John Cornelius Hogeboom to MVB, 14 March 1803

John C[ornelius] Hogeboom to MVB, 14 March [1803]


Dear Martin

Yours of the 11th Ultimo I received a few [. . .] after its date, But have had very little leisure [. . .] since otherwise I should have wrote you bef[ore] and even now I have really no time to writ[e] more than a few lines.

I am extreemely happy to see from the g[e]neral tenure of your Letter ^that^ you give an[. . .] convincing proff of your truly republican [prin]ciples, and that you have independence enough and are willing to determinee between ^the^ propriety and impropriety of ^the^ political conduct of any Man.

From the last Paragraph of your Letter I expected that some thing of importance in NYork would have transpired before this time, of which you promised to inform me, but from the circumstance of not hearing from you I concluded that nothing of importance has occurred.

With respect to Col: Burr I can only say that I extreemely regret that his conduct has been such as to losse the confidence of the Republicans generally; At first I was in hopes that the business would have terminated favorably to him, my reasons for wishing this was, the exalted opinion I had of his Talents and Republican principles and ^another reason^ as you say “that by amputating one of its Limbs the Vital parts might be destroyed” however, I must say that I am convinced his conduct has been improper, I could wish it was in my power to judge otherwise.

Nothing of great importance has lately transpired in the Legislature; The Bill for equallising and increasing the Wards in NYork (you no doubt have heard sometime before this) has passed, which in my opinion is just and will have a good effect there.
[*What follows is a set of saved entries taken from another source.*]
-- ==== Sys2Proof/Machine/Tab.lean ====
section
/-!
DEFINITION. Finite tables: a list of (key, entry) pairs with rising keys. A key that is not listed reads as the default
its reader names. Reads and writes obey the usual laws on every list, so no invariant is needed to use them.
-/
namespace Sys2Proof.Machine

/-- A table by number, as plain data. -/
abbrev Tab (α : Type) := List (Nat × α)

/-- Entry k, or the default d. -/
def Tab.get {α : Type} (d : α) : Tab α → Nat → α
  | [], _ => d
  | (j, v) :: t, k => if j = k then v else Tab.get d t k

/-- Put an entry before the first larger key. -/
def Tab.place {α : Type} (k : Nat) (v : α) : Tab α → Tab α
  | [] => [(k, v)]
  | (j, w) :: t => if k < j then (k, v) :: (j, w) :: t else (j, w) :: Tab.place k v t

/-- Remove entry k. -/
def Tab.del {α : Type} (t : Tab α) (k : Nat) : Tab α := t.filter (fun e => e.1 != k)

/-- Entry k becomes v. -/
def Tab.set {α : Type} (t : Tab α) (k : Nat) (v : α) : Tab α := (t.del k).place k v

/-- Entry k becomes v; an entry equal to the default is not listed. -/
def Tab.put {α : Type} [DecidableEq α] (d : α) (t : Tab α) (k : Nat) (v : α) : Tab α :=
  if v = d then t.del k else t.set k v

/-- Element i of a list replaced by f of it. -/
def modNth {α : Type} (f : α → α) : Nat → List α → List α
  | _, [] => []
  | 0, a :: l => f a :: l
  | n + 1, a :: l => a :: modNth f n l

/-- A list without its element i. -/
def dropNth {α : Type} : Nat → List α → List α
  | _, [] => []
  | 0, _ :: l => l
  | n + 1, a :: l => a :: dropNth n l

/-- The first element that satisfies f, replaced by g of it. -/
def modFirst {α : Type} (f : α → Bool) (g : α → α) : List α → List α
  | [] => []
  | a :: l => if f a then g a :: l else a :: modFirst f g l

/-- The list without the first element that satisfies f. -/
def dropFirst {α : Type} (f : α → Bool) : List α → List α
  | [] => []
  | a :: l => if f a then l else a :: dropFirst f l

/-- Position of the first element that satisfies f. -/
def indexOf {α : Type} (f : α → Bool) : List α → Option Nat
  | [] => none
  | a :: l => if f a then some 0 else (indexOf f l).map (· + 1)

/-- 0, 1, …, n − 1. -/
def upto (n : Nat) : List Nat := List.range n

end Sys2Proof.Machine
end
A Bill for extending the right of Suffrage for the election of Charter Officers in NYork is before the Assembly, what the fate of it will be I know not; All the NYork Members (excepting one) I understand are for extending it only to those who rent Tenements of the yearly value of fifty ^twenty five^ dollars; to this there appears considerable objections by several of the Country Members who say, why should not persons who vote for Members of Assembly & Congress also vote for Charter officers; for my own part I have [. . .] doubts as to the constituneal right of [. . .] [legis]lature to interfere, but if they do at [. . .] clearly of opinion they ought to extend it to those who rent Tenements of the yearly value of five dollars.
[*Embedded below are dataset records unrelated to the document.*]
-- ==== Sys2Proof/Machine/Csr.lean ====
section
/-!
DEFINITION. The control and status registers and the counters behind them (R141 to R143, R388, R391, R394), as reads and
writes by number.
-/
namespace Sys2Proof.Machine

/-- What a mode may do with a register (R142). -/
inductive CsrAcc where
  | no | ro | rw
deriving DecidableEq, Repr

/-- The registers that R142 and R388 list: user access, supervisor access. -/
def csrAcc (n : Nat) : Option (CsrAcc × CsrAcc) :=
  match n with
  | 0x001 => some (.ro, .ro)
  | 0x002 => some (.ro, .ro)
  | 0x003 => some (.ro, .ro)
  | 0x010 => some (.rw, .rw)
  | 0x020 => some (.rw, .rw)
  | 0x021 => some (.ro, .rw)
  | 0x022 => some (.ro, .rw)
  | 0x023 => some (.rw, .rw)
  | 0x024 => some (.rw, .rw)
  | 0x030 => some (.no, .rw)
  | 0x031 => some (.no, .rw)
  | 0x032 => some (.no, .rw)
  | 0x033 => some (.no, .rw)
  | 0x034 => some (.no, .rw)
  | 0x035 => some (.no, .rw)
  | 0x036 => some (.no, .ro)
  | 0x180 => some (.no, .rw)
  | 0x181 => some (.no, .ro)
  | _ =>
    if 0x100 ≤ n && n < 0x104 then some (.ro, .rw)
    else if 0x110 ≤ n && n < 0x114 then some (.no, .rw)
    else if 0x120 ≤ n && n < 0x164 then some (.ro, .ro)
    else if (0x1C0 ≤ n && n < 0x1C4) || (0x1C8 ≤ n && n < 0x1CC) then some (.rw, .rw)
    else none

/-- DEVCFG (R13). -/
def State.devcfg (s : State) : Word :=
  BitVec.ofNat 64 (s.peer % 1024 * 2 ^ 48 + s.carve % 64 * 2 ^ 42 + s.gdev % 64 * 2 ^ 36 + s.dies % 16 * 2 ^ 32 +
    s.nclus % 256 * 2 ^ 24 + Config.silicon.toNat * 2 ^ 16 + s.partNo % 2 ^ 16)

/-- CTXINFO of the acting context (R143). -/
def State.ctxinfo (s : State) : Word :=
  BitVec.ofNat 64 (s.th * 2 ^ 40 + s.un.key * 2 ^ 24 + s.core * 2 ^ 12 + (if s.cx.priv then 16 else 0) + s.ctx)

/-- UNITID (R143). -/
def UnitSt.unitid (u : UnitSt) : Word :=
  BitVec.ofNat 64 ((if u.ord then 2 ^ 63 else 0) + u.prio * 2 ^ 56 + u.uidx * 2 ^ 32 + u.launch)

/-- USTAT (R143): NPEND counts the context's queued notices. -/
def State.ustat (s : State) : Word :=
  let n := ((s.thr s.th).notices.get [] s.ctx).length
  BitVec.ofNat 64 (n * 16 + (if s.cx.uact then 2 else 0) + (if s.cx.uen then 1 else 0))

/-- TSTAT (R143). -/
def Ctx.tstat (c : Ctx) : Word :=
  BitVec.ofNat 64 (c.tctx * 2 ^ 12 + (if c.tuact then 2 ^ 11 else 0) + (if c.tpprv then 2 ^ 10 else 0) +
    (if c.tgang then 2 ^ 9 else 0))

/-- What TLREAD writes for a selector (R259); 0 for selectors 6 and 7 (R391). -/
def Timeline.field (t : Timeline) (sel : Nat) : Word :=
  match sel with
  | 0 => BitVec.ofNat 64 t.iss
  | 1 => BitVec.ofNat 64 t.comp
  | 2 => BitVec.ofNat 64 (t.status + (if t.qpErr then 256 else 0))
  | 3 => BitVec.ofNat 64 t.errNo
  | 4 => t.errAddr
  | 5 => BitVec.ofNat 64 t.errStep
  | _ => 0

/-- The word of a level's counter (R391). -/
def levelWord (count : Nat) (canc : Bool) : Word := BitVec.ofNat 64 (count % 2 ^ 40 + if canc then 2 ^ 63 else 0)

/-- Identifier of level l of the acting unit: launch, graph, phase, job (R24, R278). -/
def State.levelId (s : State) (l : Nat) : Nat :=
  let e := s.launchAt (inPart s.un.part s.un.launch)
  match l with
  | 0 => s.un.launch | 1 => e.graph | 2 => e.phase | _ => e.job

/-- The completion counter of level l of the acting unit (R391). -/
def State.levelCount (s : State) (l : Nat) : Word :=
  let k := inPart s.un.part (s.levelId l)
  match l with
  | 0 => levelWord (s.launchAt k).count (s.launchAt k).canc
  | 1 => levelWord (s.graphs.get .reset k).count (s.graphs.get .reset k).canc
  | 2 => levelWord (s.phases.get .reset k).count (s.phases.get .reset k).canc
  | _ => levelWord (s.jobs.get .reset k).count (s.jobs.get .reset k).canc

/-- The value of register n (R142, R388); 0 for a number outside the map. -/
def State.csrRead (s : State) (n : Nat) : Word :=
  let c := s.cx
  let u := s.un
  let p := s.part u.part
  match n with
  | 0x001 => s.devcfg
  | 0x002 => s.ctxinfo
  | 0x003 => u.unitid
  | 0x010 => u.lfsr.zeroExtend 64
  | 0x020 => c.upc
  | 0x021 => c.ucause.zeroExtend 64
  | 0x022 => c.uarg
  | 0x023 => c.uvec
  | 0x024 => s.ustat
  | 0x030 => c.tpc
  | 0x031 => c.tcause.zeroExtend 64
  | 0x032 => c.taddr
  | 0x033 => c.tstat
  | 0x034 => p.tvec
  | 0x035 => c.tscratch
  | 0x036 => BitVec.ofNat 64 (p.tenant * 2 ^ 16 + u.asid)
  | 0x100 => c.subst.zeroExtend 64
  | 0x101 => c.hdrop.zeroExtend 64
  | 0x102 => c.orph.zeroExtend 64
  | 0x103 => c.fmtv.zeroExtend 64
  | 0x110 => BitVec.ofNat 64 p.psubst
  | 0x111 => BitVec.ofNat 64 p.phdrop
  | 0x112 => BitVec.ofNat 64 p.porph
  | 0x113 => BitVec.ofNat 64 p.pfmtv
  | 0x180 => BitVec.ofNat 64 p.hmerr
  | 0x181 => (s.coreAt s.core).aserr.zeroExtend 64
  | _ =>
    if 0x120 ≤ n && n < 0x160 then (s.tlAt s.th ((n - 0x120) / 8)).field ((n - 0x120) % 8)
    else if 0x160 ≤ n && n < 0x164 then s.levelCount (n - 0x160)
    else if 0x1C0 ≤ n && n < 0x1C4 then u.pmctl.get 0 (n - 0x1C0)
    else if 0x1C8 ≤ n && n < 0x1CC then (u.pmcnt.get 0 (n - 0x1C8)).zeroExtend 64
    else 0

/-- PMCTL after a write: reserved bits stay 0, OVF is cleared by a 1 (R394). -/
def pmctlWrite (old v : Word) : Word :=
  (v &&& 0xB0000000000000FF#64) ||| (old &&& ~~~v &&& 0x4000000000000000#64)

/-- Register n takes v, field by field by the access column of its map (R141 to R143, R388). -/
def State.csrWrite (s : State) (n : Nat) (v : Word) : State :=
  let c := s.cx
  let u := s.un
  let w48 := v.toNat % 2 ^ 48
  match n with
  | 0x010 => s.setUn { u with lfsr := v.truncate 32 }
  | 0x020 => s.setCx { c with upc := v, upcSame := c.upcSame && v == c.upc }
  | 0x021 => s.setCx { c with ucause := v.truncate 9 }
  | 0x022 => s.setCx { c with uarg := v }
  | 0x023 => s.setCx { c with uvec := v }
  | 0x024 => s.setCx { c with uen := v.getLsbD 0 }
  | 0x030 => s.setCx { c with tpc := v, tpcSame := c.tpcSame && v == c.tpc }
  | 0x031 => s.setCx { c with tcause := v.truncate 9 }
  | 0x032 => s.setCx { c with taddr := v }
  | 0x033 => s.setCx { c with tpprv := v.getLsbD 10 }
  | 0x034 => s.modPart u.part (fun p => { p with tvec := v })
  | 0x035 => s.setCx { c with tscratch := v }
  | 0x100 => s.setCx { c with subst := v.truncate 32 }
  | 0x101 => s.setCx { c with hdrop := v.truncate 32 }
  | 0x102 => s.setCx { c with orph := v.truncate 32 }
  | 0x103 => s.setCx { c with fmtv := v.truncate 32 }
  | 0x110 => s.modPart u.part (fun p => { p with psubst := w48 })
  | 0x111 => s.modPart u.part (fun p => { p with phdrop := w48 })
  | 0x112 => s.modPart u.part (fun p => { p with porph := w48 })
  | 0x113 => s.modPart u.part (fun p => { p with pfmtv := w48 })
  | 0x180 => s.modPart u.part (fun p => { p with hmerr := w48 })
  | _ =>
    if 0x1C0 ≤ n && n < 0x1C4 then
      s.setUn { u with pmctl := u.pmctl.set (n - 0x1C0) (pmctlWrite (u.pmctl.get 0 (n - 0x1C0)) v) }
    else if 0x1C8 ≤ n && n < 0x1CC then s.setUn { u with pmcnt := u.pmcnt.set (n - 0x1C8) (v.truncate 48) }
    else s

/-- The acting mode reads register n: E02, then E01 (R298). -/
def State.csrReadChk (s : State) (n : Nat) : List (Bool × Exc) :=
  [(csrAcc n == none, .trap (cz 0xE02) (BitVec.ofNat 64 n)),
   (!s.cx.priv && ((csrAcc n).map (·.1)) == some .no, .trap (cz 0xE01) s.ip)]

/-- The acting mode writes register n, when it may (R141). -/
def State.csrPut (s : State) (n : Nat) (v : Word) : State :=
  match csrAcc n with
  | some (.rw, _) => s.csrWrite n v
  | some (_, .rw) => if s.cx.priv then s.csrWrite n v else s
  | some (_, .ro) => s
  | some (_, .no) => s
  | none => s

end Sys2Proof.Machine
end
The Application for the exchange Bank in NYork will not be granted. A Bill for another Bank in this City has passed. The Senate and some Amendments are made to it by the Assembly, which I [. . .] will be agreed to by the Senate.
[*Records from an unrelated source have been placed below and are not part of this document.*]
/-- The access has been performed with a value: what is left of it. To another chip an LDL or an AMO.l is answered here, when
it is satisfied, and again when its landing is resolved (R179, R184; log 82). -/
def State.performed (s : State) (r : Req) (v : Val) (sub : Bool) : State :=
  let s := s.release r
  let s := if sub && r.chip == s.peer then s.bump r.part r.thread r.key r.ctx .subst r.id else s
  let s := s.spinNote r
  match r.tag with
  | some g => match r.k with
    | .ldl => ((s.dropReq r.id).respond g 0x10 0 [] 0 sub).launchLanding (r.landing s v)
    | .amol _ => ((s.dropReq r.id).respond g 0x10 0 [] 0 sub).launchLanding (r.landing s v)
    | .ld => (s.dropReq r.id).respond g 0x10 0 [v.v] (if v.p then 1 else 0) sub
    | .amo _ => (s.dropReq r.id).respond g 0x10 0 [v.v] (if v.p then 1 else 0) sub
    | .cas => (s.dropReq r.id).respond g 0x10 0 [v.v] (if v.p then 1 else 0) sub
    | .st => (s.dropReq r.id).respond g 0x10 0 [] 0
    | .stc => (s.dropReq r.id).respond g 0x10 0 [] 0
    | .flag => (s.dropReq r.id).respond g 0x10 0 [] 0
    | .wrLine => (s.dropReq r.id).respond g 0x10 0 [] 0
    | .rdMat => (s.dropReq r.id).respond g 0x10 0 [v.v] (if v.p then 1 else 0) sub
    | .rdLine => let o := (s.dropReq r.id).lineOut r; o.1.respond g 0x10 0 (runWords o.2) (runMask o.2)
    | .send => s.dropReq r.id
  | none => match r.k with
    | .ldl => (s.dropReq r.id).launchLanding (r.landing s v)
    | .amol _ => (s.dropReq r.id).launchLanding (r.landing s v)
    | .ld => s.modReq r.id (fun q => { q with phase := .performed, res := v })
    | .amo _ => s.modReq r.id (fun q => { q with phase := .performed, res := v })
    | .cas => s.modReq r.id (fun q => { q with phase := .performed, res := v })
    | .st => s.dropReq r.id
    | .stc => s.dropReq r.id
    | .flag => s.dropReq r.id
    | .rdMat => s.dropReq r.id
    | .rdLine => s.dropReq r.id
    | .wrLine => s.dropReq r.id
    | .send => (s.dropReq r.id).launchLanding (r.landing s r.d)

/-! ## Retry lists (R178, R372) -/

/-- The word of a listed access. -/
def Req.word (r : Req) : Option Nat :=
  match r.tgt with
  | .dev pa => some (pa / 8)
  | .host _ => none | .mmio _ => none | .peer _ => none

/-- Entries in the retry list of the controller that is home to a word. -/
def State.listLen (s : State) (w : Nat) : Nat :=
  (s.reqs.filter (fun r => r.phase == .listed && (match r.word with
    | some v => s.homeOf (8 * v) == s.homeOf (8 * w)
    | none => false))).length

/-- One walk of the list of a word in arrival order (R178). -/
def State.walkOnce (s : State) (w : Nat) : State :=
  s.reqs.foldl (fun s r =>
    if r.phase == .listed && r.word == some w then
      match s.performOn r with
      | some (s', v, sub) => s'.performed r v sub
      | none => s
    else s) s

/-- Walks until no entry of the word can go on: a satisfied entry changes the word again. -/
def State.walkWord (s : State) (w : Nat) : Nat → State
  | 0 => s
  | n + 1 =>
    let k := (s.reqs.filter (·.phase == .listed)).length
    let s' := s.walkOnce w
    if (s'.reqs.filter (·.phase == .listed)).length == k then s' else s'.walkWord w n

/-- The state of a word has changed: walk its list (R178). -/
def State.wordChanged (s : State) (w : Nat) : State :=
  if s.reqs.any (fun r => r.phase == .listed && r.word == some w) then s.walkWord w s.reqs.length else s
I enclose you a draft on M[. . .] for the accounts or Money I wrote [. . .] about. Excuse my errors & imperfec[tions]. I am in a hurry and write to a friend.


Yours sincerely,

John C. Hogeboom

B. You will observe on the back of each of the accounts and order signed by me for the payment of them; I have cashd Interest on them untill April 1798 so that there will be nearly four Years Interest to be cashd on them since if Mr Montanye has not collected them. If any of them should refuse to pay the Interest (which I do not think they will or ought to do) you must do the best you can and I shall be satisfied.